/-! ### The code-table deriver -/

/-- R142, R145: in phase BUILT DERIVE completes on every tree and writes every entry of `CODE`: the path
of the symbol's leaf, or the single bit 0, or no code; it answers N and touches nothing else; in another
phase it raises. -/
def Obligations.DeriveWritesTheCodes : Prop :=
  encode .derive = 0x3000000000000000 ∧
  ∀ s : State, s.fault = false →
    (s.phase = .built → TreeFacts s → ∃ t, exec .derive s = .next t ∧ CodeFacts t ∧
      t = { s with code := t.code, phase := .coded, resp := some (okResponse (BitVec.ofNat 32 s.nleaf)) } ∧
      ((List.range s.cfg.nsym).filter fun x => (t.codeAt x).any (·.v)).length = s.nleaf) ∧
    (s.phase ≠ .built → ∃ t, exec .derive s = .next t ∧
      RaisedFrom s t .sequence (0#16 ++ 0x30#8 ++ 0#2 ++ s.pmode.code ++ 0#2 ++ s.phase.code))

/-- R141: in a built tree every node has exactly one path. -/
def Obligations.EveryNodeHasOnePath : Prop :=
  ∀ s : State, TreeFacts s → ∀ i, i < s.nnodes → ∃! p, PathTo s i p

/-- R149, R201: no code is a prefix of another. -/
def Obligations.CodesArePrefixFree : Prop :=
  ∀ s : State, TreeFacts s → CodeFacts s → ∀ x y : Symbol, x ≠ y → x.toNat < s.cfg.nsym →
    y.toNat < s.cfg.nsym → s.HasCode x → s.HasCode y → ¬ s.codeBits x <+: s.codeBits y

/-- R148: code lengths are bounded: `1 ≤ LEN ≤ N − 1` for N ≥ 2, 1 for N = 1, hence at most `MAXLEN` and
within `LENW` bits. -/
def Obligations.CodeLengthsAreBounded : Prop :=
  ∀ s : State, TreeFacts s → CodeFacts s → ∀ x e, x < s.cfg.nsym → s.codeAt x = some e → e.v = true →
    (2 ≤ s.nleaf → 1 ≤ e.len ∧ e.len ≤ s.nleaf - 1) ∧ (s.nleaf = 1 → e.len = 1) ∧
    e.len ≤ s.cfg.nsym - 1 ∧ e.len < 2 ^ s.cfg.lenw

/-- R202: after BUILD and DERIVE a symbol with a greater count has a code that is no longer. -/
def Obligations.MoreFrequentSymbolsHaveNoLongerCodes : Prop :=
  ∀ s : State, s.fault = false → s.phase = .load → ∃ t u, exec .build s = .next t ∧
    exec .derive t = .next u ∧ ∀ x y ex ey, x < s.cfg.nsym → y < s.cfg.nsym →
      (s.count y).toNat < (s.count x).toNat → 1 ≤ (s.count y).toNat → u.codeAt x = some ex →
      u.codeAt y = some ey → ex.len ≤ ey.len

/-- R146: CLEN answers `V` in bit 31 and `LEN` in bits 15:0, in phase CODED; its faults in order. -/
def Obligations.ClenReadsTheLength : Prop :=
  (∀ x, encode (.clen x) = 0x3100#16 ++ x ++ 0#32) ∧
  ∀ (s : State) (x : Symbol) (e : CodeEntry),
    (x.toNat < s.cfg.nsym → s.phase = .coded → s.codeAt x.toNat = some e → e.len < 2 ^ 16 →
      ∃ v : Word, exec (.clen x) s = .next { s with resp := some (okResponse v) } ∧
        v.getLsbD 31 = e.v ∧ (v.extractLsb' 0 16).toNat = e.len ∧ v.extractLsb' 16 15 = 0) ∧
    (x.toNat ≥ s.cfg.nsym → s.fault = false → ∃ t, exec (.clen x) s = .next t ∧
      RaisedFrom s t .illegal (0x31#8 ++ 0#8 ++ x)) ∧
    (x.toNat < s.cfg.nsym → s.phase ≠ .coded → s.fault = false → ∃ t, exec (.clen x) s = .next t ∧
      RaisedFrom s t .sequence (0#16 ++ 0x31#8 ++ 0#2 ++ s.pmode.code ++ 0#2 ++ s.phase.code))

/-- R147, R89: CBITS word k answers code bit 32k + j in `DATA[j]`, in phase CODED; its faults in order. -/
def Obligations.CbitsReadsOneWord : Prop :=
  (∀ x k, encode (.cbits x k) = 0x3200#16 ++ x ++ k) ∧
  ∀ (s : State) (x : Symbol) (k : BitVec 32) (e : CodeEntry),
    (x.toNat < s.cfg.nsym → k.toNat < s.cfg.codeWords → s.phase = .coded →
      s.codeAt x.toNat = some e →
      ∃ v : Word, exec (.cbits x k) s = .next { s with resp := some (okResponse v) } ∧
        ∀ j, j < 32 → v.getLsbD j = e.bits.testBit (32 * k.toNat + j)) ∧
    (x.toNat ≥ s.cfg.nsym ∨ k.toNat ≥ s.cfg.codeWords → s.fault = false →
      ∃ t, exec (.cbits x k) s = .next t ∧ RaisedFrom s t .illegal (0x32#8 ++ 0#8 ++ x)) ∧
    (x.toNat < s.cfg.nsym → k.toNat < s.cfg.codeWords → s.phase ≠ .coded → s.fault = false →
      ∃ t, exec (.cbits x k) s = .next t ∧
        RaisedFrom s t .sequence (0#16 ++ 0x32#8 ++ 0#2 ++ s.pmode.code ++ 0#2 ++ s.phase.code))

/-! ### The encoder -/

/-- R69, R61: PutBit puts its bit at position `BITLEN`, most significant bit first, leaves the bits
before it alone and zero pad bits after it; GetBit reads any bit of a byte that holds a value. -/
def Obligations.PutBitAppendsOneBit : Prop :=
  (∀ (s : State) (p : Nat) (b : Byte), s.byteAt (p / 8) = some b →
    s.getBit p = .ok (b.getLsbD (7 - p % 8))) ∧
  ∀ (s : State) (v : Bool),
    (s.bitlen % 8 ≠ 0 → ∃ b, s.byteAt (s.bitlen / 8) = some b ∧ ∀ j, j < 8 - s.bitlen % 8 → b.getLsbD j = false) →
    ∃ t, s.putBit v = .ok t ∧
      t = { s with pay := t.pay, bitlen := s.bitlen + 1, pbytes := if s.bitlen % 8 = 0 then s.bitlen / 8 + 1 else s.pbytes } ∧
      t.getBit s.bitlen = .ok v ∧ (∀ p, p < s.bitlen → t.payBit p = s.payBit p) ∧
      (∀ p, s.bitlen < p → p / 8 = s.bitlen / 8 → t.payBit p = some false) ∧
      ∀ q, q ≠ s.bitlen / 8 → t.byteAt q = s.byteAt q

/-- R161, R160: ENC appends the code of its symbol to the payload, first code bit first, and changes no
earlier bit and no other byte; its faults in order write nothing. -/
def Obligations.EncAppendsTheCode : Prop :=
  (∀ x, encode (.enc x) = 0x4000#16 ++ x ++ 0#32) ∧
  ∀ (s : State) (x : Symbol), Inv s → s.fault = false →
    (x.toNat ≥ s.cfg.nsym → ∃ t, exec (.enc x) s = .next t ∧
      RaisedFrom s t .illegal (0x40#8 ++ 0#8 ++ x)) ∧
    (x.toNat < s.cfg.nsym → s.phase ≠ .coded ∨ s.pmode = .host → ∃ t, exec (.enc x) s = .next t ∧
      RaisedFrom s t .sequence (0#16 ++ 0x40#8 ++ 0#2 ++ s.pmode.code ++ 0#2 ++ s.phase.code)) ∧
    (∀ e, x.toNat < s.cfg.nsym → s.phase = .coded → s.pmode ≠ .host → s.codeAt x.toNat = some e →
      (e.v = false → ∃ t, exec (.enc x) s = .next t ∧ RaisedFrom s t .missingCode (x.setWidth 32)) ∧
      (e.v = true → 8 * s.cfg.pcap < s.bitlen + e.len → ∃ t, exec (.enc x) s = .next t ∧
        RaisedFrom s t .capacity (BitVec.ofNat 32 s.bitlen)) ∧
      (e.v = true → s.bitlen + e.len ≤ 8 * s.cfg.pcap → ∃ t, exec (.enc x) s = .next t ∧
        t = { s with pay := t.pay, bitlen := s.bitlen + e.len, pbytes := (s.bitlen + e.len + 7) / 8, pmode := .enc, resp := some (okResponse (BitVec.ofNat 32 e.len)) } ∧
        (∀ p, p < s.bitlen → t.payBit p = s.payBit p) ∧
        (∀ j, j < e.len → t.payBit (s.bitlen + j) = some (e.bits.testBit j)) ∧
        (∀ p, s.bitlen + e.len ≤ p → p < 8 * t.pbytes → t.payBit p = some false) ∧
        ∀ q, q < s.bitlen / 8 ∨ (s.bitlen + e.len + 7) / 8 ≤ q → t.byteAt q = s.byteAt q))

/-- R163, R68: PGET answers one written payload byte, in every state; an index not below `PBYTES`
raises `E_ILLEGAL`. -/
def Obligations.PgetReadsOneByte : Prop :=
  (∀ q, encode (.pget q) = 0x41000000#32 ++ q) ∧
  ∀ (s : State) (q : BitVec 32) (b : Byte),
    (q.toNat < s.pbytes → s.byteAt q.toNat = some b →
      exec (.pget q) s = .next { s with resp := some (okResponse (b.setWidth 32)) }) ∧
    (s.pbytes ≤ q.toNat → s.fault = false → ∃ t, exec (.pget q) s = .next t ∧
      RaisedFrom s t .illegal (0x41#8 ++ 0#8 ++ 0#16))

/-! ### The payload load and the decoder -/

/-- R181: PPUT appends one byte at index `PBYTES` and changes no other; its faults in order. -/
def Obligations.PputAppendsOneByte : Prop :=
  (∀ b, encode (.pput b) = 0x500000#24 ++ b ++ 0#32) ∧
  ∀ (s : State) (b : Byte), s.fault = false →
    (s.pmode = .enc → ∃ t, exec (.pput b) s = .next t ∧
      RaisedFrom s t .sequence (0#16 ++ 0x50#8 ++ 0#2 ++ s.pmode.code ++ 0#2 ++ s.phase.code)) ∧
    (s.pmode ≠ .enc → s.cfg.pcap ≤ s.pbytes → ∃ t, exec (.pput b) s = .next t ∧
      RaisedFrom s t .capacity (BitVec.ofNat 32 s.pbytes)) ∧
    (s.pmode ≠ .enc → s.pbytes < s.cfg.pcap → ∃ t, exec (.pput b) s = .next t ∧
      t = { s with pay := t.pay, pbytes := s.pbytes + 1, pmode := .host, resp := some (okResponse 0) } ∧
      t.byteAt s.pbytes = some b ∧ ∀ q, q ≠ s.pbytes → t.byteAt q = s.byteAt q)

/-- R182: PLEN sets the bit length to any 32-bit value; when the payload is the encoder's it raises. -/
def Obligations.PlenSetsTheBitLength : Prop :=
  (∀ n, encode (.plen n) = 0x51000000#32 ++ n) ∧
  ∀ (s : State) (n : BitVec 32), s.fault = false →
    (s.pmode ≠ .enc →
      exec (.plen n) s = .next { s with bitlen := n.toNat, pmode := .host, resp := some (okResponse 0) }) ∧
    (s.pmode = .enc → ∃ t, exec (.plen n) s = .next t ∧
      RaisedFrom s t .sequence (0#16 ++ 0x51#8 ++ 0#2 ++ s.pmode.code ++ 0#2 ++ s.phase.code))

/-- R184, R186: what one DSTEP does, case by case, in the order of its checks. -/
def Obligations.DstepConsumesOneBit : Prop :=
  encode .dstep = 0x5200000000000000 ∧
  ∀ s : State, s.fault = false →
    (s.phase = .load → ∃ t, exec .dstep s = .next t ∧
      RaisedFrom s t .sequence (0#16 ++ 0x52#8 ++ 0#2 ++ s.pmode.code ++ 0#2 ++ s.phase.code)) ∧
    (s.phase ≠ .load →
      (s.rpos ≥ s.bitlen → s.rootv = true → s.cur ≠ s.root → ∃ t, exec .dstep s = .next t ∧
        RaisedFrom s t .malformed (BitVec.ofNat 32 s.rpos)) ∧
      (s.rpos ≥ s.bitlen → s.rootv = false ∨ s.cur = s.root →
        exec .dstep s = .next { s with resp := some (okResponse 0x00020000) }) ∧
      (s.rpos < s.bitlen → s.rootv = false ∨ s.pbytes ≤ s.rpos / 8 → ∃ t, exec .dstep s = .next t ∧
        RaisedFrom s t .malformed (BitVec.ofNat 32 s.rpos)) ∧
      (∀ b n, s.rpos < s.bitlen → s.rootv = true → s.rpos / 8 < s.pbytes →
        s.payBit s.rpos = some b → s.nodeAt s.root = some n →
        (n.lv = false ∧ n.rv = false →
          exec .dstep s = .next { s with out := s.out ++ [n.sym], rpos := s.rpos + 1, resp := some (okResponse (0x00010000 ||| n.sym.setWidth 32)) }) ∧
        (∀ m, ¬ (n.lv = false ∧ n.rv = false) → s.nodeAt s.cur = some m →
          (¬ (m.lv = true ∧ m.rv = true) → ∃ t, exec .dstep s = .next t ∧
            RaisedFrom s t .malformed (BitVec.ofNat 32 s.rpos)) ∧
          (∀ d, m.lv = true ∧ m.rv = true → s.nodeAt (if b then m.r else m.l) = some d →
            (d.lv = false ∧ d.rv = false →
              exec .dstep s = .next { s with out := s.out ++ [d.sym], cur := s.root, rpos := s.rpos + 1, resp := some (okResponse (0x00010000 ||| d.sym.setWidth 32)) }) ∧
            (d.lv = true ∧ d.rv = true →
              exec .dstep s = .next { s with cur := if b then m.r else m.l, rpos := s.rpos + 1, resp := some (okResponse 0) }) ∧
            (d.lv ≠ d.rv → ∃ t, exec .dstep s = .next t ∧
              RaisedFrom s t .malformed (BitVec.ofNat 32 s.rpos))))))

........

* **Exercise**
Word for word, restate the lines of the listing above starting at the line with "def Obligations.MoreFrequentSymbolsHaveNoLongerCodes : Prop" and ending at the line with "exec .derive t", and nothing outside them.

* **Answer box**
def Obligations.MoreFrequentSymbolsHaveNoLongerCodes : Prop :=
  ∀ s : State, s.fault = false → s.phase = .load → ∃ t u, exec .build s = .next t ∧
    exec .derive t = .next u ∧ ∀ x y ex ey, x < s.cfg.nsym → y < s.cfg.nsym →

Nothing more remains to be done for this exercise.